## Exercise requirements:
Using the records below, give again exactly the lines from the line that contains "fpu.sqrt (07 R156). -/" through the line that contains "(fp (s.cr.rdG d))))", both ends included, and only those.
[[ Source data, beginning ]]
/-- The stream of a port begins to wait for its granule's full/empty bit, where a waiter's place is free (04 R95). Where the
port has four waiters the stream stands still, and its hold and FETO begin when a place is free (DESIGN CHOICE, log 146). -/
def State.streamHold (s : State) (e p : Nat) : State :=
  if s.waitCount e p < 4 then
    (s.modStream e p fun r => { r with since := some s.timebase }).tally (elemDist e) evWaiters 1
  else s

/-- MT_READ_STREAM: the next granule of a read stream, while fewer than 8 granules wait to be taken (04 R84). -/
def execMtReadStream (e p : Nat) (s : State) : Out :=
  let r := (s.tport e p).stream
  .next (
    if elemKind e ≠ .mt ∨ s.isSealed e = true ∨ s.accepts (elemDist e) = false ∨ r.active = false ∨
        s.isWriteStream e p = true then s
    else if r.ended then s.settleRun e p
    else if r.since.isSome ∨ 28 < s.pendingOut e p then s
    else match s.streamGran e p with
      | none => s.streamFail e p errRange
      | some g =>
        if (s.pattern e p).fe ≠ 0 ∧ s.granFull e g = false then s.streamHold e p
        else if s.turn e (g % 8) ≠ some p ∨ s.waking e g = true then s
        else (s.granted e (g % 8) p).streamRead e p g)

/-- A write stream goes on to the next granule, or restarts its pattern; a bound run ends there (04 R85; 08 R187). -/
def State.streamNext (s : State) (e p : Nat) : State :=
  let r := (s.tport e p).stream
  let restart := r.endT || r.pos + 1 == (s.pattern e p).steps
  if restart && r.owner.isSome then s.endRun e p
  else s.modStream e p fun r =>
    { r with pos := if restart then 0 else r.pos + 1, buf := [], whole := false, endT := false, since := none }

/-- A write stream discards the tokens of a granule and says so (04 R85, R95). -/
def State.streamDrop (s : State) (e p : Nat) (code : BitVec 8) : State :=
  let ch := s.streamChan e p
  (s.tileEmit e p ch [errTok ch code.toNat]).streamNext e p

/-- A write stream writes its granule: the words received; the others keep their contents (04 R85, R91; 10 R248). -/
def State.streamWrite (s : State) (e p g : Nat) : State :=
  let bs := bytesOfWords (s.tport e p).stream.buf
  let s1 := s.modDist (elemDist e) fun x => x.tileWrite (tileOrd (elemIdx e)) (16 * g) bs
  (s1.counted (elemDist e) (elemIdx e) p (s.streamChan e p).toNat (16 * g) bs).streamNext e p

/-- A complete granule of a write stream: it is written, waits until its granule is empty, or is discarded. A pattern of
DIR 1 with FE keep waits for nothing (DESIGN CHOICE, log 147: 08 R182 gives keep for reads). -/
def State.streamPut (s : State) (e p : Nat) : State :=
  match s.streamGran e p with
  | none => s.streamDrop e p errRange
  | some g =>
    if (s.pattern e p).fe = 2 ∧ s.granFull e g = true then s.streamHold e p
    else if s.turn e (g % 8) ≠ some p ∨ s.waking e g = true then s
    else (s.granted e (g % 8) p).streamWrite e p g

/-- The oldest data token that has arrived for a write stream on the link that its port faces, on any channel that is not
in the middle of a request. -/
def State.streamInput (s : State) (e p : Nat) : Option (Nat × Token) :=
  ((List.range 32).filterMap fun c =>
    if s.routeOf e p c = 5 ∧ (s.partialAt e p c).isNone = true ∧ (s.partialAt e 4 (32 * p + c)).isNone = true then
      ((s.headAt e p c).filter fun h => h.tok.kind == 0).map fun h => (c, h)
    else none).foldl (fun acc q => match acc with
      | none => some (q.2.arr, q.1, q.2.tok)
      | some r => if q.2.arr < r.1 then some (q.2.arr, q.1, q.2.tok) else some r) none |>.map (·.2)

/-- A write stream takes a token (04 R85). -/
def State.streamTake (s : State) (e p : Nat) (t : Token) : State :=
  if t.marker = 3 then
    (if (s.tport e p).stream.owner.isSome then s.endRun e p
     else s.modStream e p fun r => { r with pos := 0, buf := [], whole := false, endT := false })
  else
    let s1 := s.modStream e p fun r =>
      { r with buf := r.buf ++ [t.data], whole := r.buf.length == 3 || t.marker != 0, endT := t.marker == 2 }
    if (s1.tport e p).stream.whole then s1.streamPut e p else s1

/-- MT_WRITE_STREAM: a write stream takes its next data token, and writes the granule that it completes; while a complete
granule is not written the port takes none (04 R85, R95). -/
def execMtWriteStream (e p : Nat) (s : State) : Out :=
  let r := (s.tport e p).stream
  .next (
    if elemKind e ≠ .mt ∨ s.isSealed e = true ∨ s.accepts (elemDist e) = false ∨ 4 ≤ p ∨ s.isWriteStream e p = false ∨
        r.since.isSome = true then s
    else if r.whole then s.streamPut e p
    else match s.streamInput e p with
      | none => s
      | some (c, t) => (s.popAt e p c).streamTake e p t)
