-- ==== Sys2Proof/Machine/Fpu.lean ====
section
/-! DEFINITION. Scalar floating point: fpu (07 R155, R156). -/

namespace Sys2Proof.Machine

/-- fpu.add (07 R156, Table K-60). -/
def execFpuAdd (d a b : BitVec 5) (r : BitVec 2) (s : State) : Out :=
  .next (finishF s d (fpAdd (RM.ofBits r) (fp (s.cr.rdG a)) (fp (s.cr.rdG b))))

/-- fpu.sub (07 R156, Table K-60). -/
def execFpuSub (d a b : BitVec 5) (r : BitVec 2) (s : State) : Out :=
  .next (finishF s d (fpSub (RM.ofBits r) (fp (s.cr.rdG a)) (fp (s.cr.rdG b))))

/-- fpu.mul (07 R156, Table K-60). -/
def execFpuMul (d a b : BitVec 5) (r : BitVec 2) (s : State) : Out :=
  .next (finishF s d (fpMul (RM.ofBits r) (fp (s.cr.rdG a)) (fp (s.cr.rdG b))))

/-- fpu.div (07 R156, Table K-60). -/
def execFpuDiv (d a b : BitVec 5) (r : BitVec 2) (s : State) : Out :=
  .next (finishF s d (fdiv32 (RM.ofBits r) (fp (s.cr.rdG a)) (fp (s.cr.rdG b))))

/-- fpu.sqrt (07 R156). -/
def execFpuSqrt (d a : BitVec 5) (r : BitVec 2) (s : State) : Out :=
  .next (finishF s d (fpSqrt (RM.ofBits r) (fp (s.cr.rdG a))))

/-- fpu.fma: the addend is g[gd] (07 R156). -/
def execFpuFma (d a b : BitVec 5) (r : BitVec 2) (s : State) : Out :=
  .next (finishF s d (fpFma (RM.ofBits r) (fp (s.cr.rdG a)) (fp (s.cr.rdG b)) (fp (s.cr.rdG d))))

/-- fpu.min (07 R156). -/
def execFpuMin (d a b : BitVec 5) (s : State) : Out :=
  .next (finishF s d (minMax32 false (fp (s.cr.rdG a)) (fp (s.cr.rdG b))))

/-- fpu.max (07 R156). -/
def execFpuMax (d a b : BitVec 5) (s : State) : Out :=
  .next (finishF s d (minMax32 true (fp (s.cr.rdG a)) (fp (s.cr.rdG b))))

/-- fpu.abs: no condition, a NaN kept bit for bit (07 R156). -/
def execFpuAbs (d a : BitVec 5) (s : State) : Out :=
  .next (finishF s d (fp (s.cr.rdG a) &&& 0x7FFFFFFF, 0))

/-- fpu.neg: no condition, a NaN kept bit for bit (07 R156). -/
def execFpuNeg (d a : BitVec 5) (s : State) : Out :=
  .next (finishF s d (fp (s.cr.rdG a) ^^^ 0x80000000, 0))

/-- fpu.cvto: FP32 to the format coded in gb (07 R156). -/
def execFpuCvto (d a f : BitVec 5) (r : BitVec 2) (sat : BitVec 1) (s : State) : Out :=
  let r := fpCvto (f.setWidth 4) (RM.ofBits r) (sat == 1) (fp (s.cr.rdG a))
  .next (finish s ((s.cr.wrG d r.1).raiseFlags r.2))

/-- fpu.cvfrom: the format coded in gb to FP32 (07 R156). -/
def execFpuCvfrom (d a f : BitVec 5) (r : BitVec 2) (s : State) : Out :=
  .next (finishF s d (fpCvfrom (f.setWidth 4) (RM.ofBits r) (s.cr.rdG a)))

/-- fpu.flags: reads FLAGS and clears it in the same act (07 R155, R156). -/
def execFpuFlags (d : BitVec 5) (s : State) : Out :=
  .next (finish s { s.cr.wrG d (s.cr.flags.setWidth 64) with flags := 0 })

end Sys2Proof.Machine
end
[[ Source data, end ]]
## Solution to the exercise:
/-- fpu.sqrt (07 R156). -/
def execFpuSqrt (d a : BitVec 5) (r : BitVec 2) (s : State) : Out :=
  .next (finishF s d (fpSqrt (RM.ofBits r) (fp (s.cr.rdG a))))

/-- fpu.fma: the addend is g[gd] (07 R156). -/
def execFpuFma (d a b : BitVec 5) (r : BitVec 2) (s : State) : Out :=
  .next (finishF s d (fpFma (RM.ofBits r) (fp (s.cr.rdG a)) (fp (s.cr.rdG b)) (fp (s.cr.rdG d))))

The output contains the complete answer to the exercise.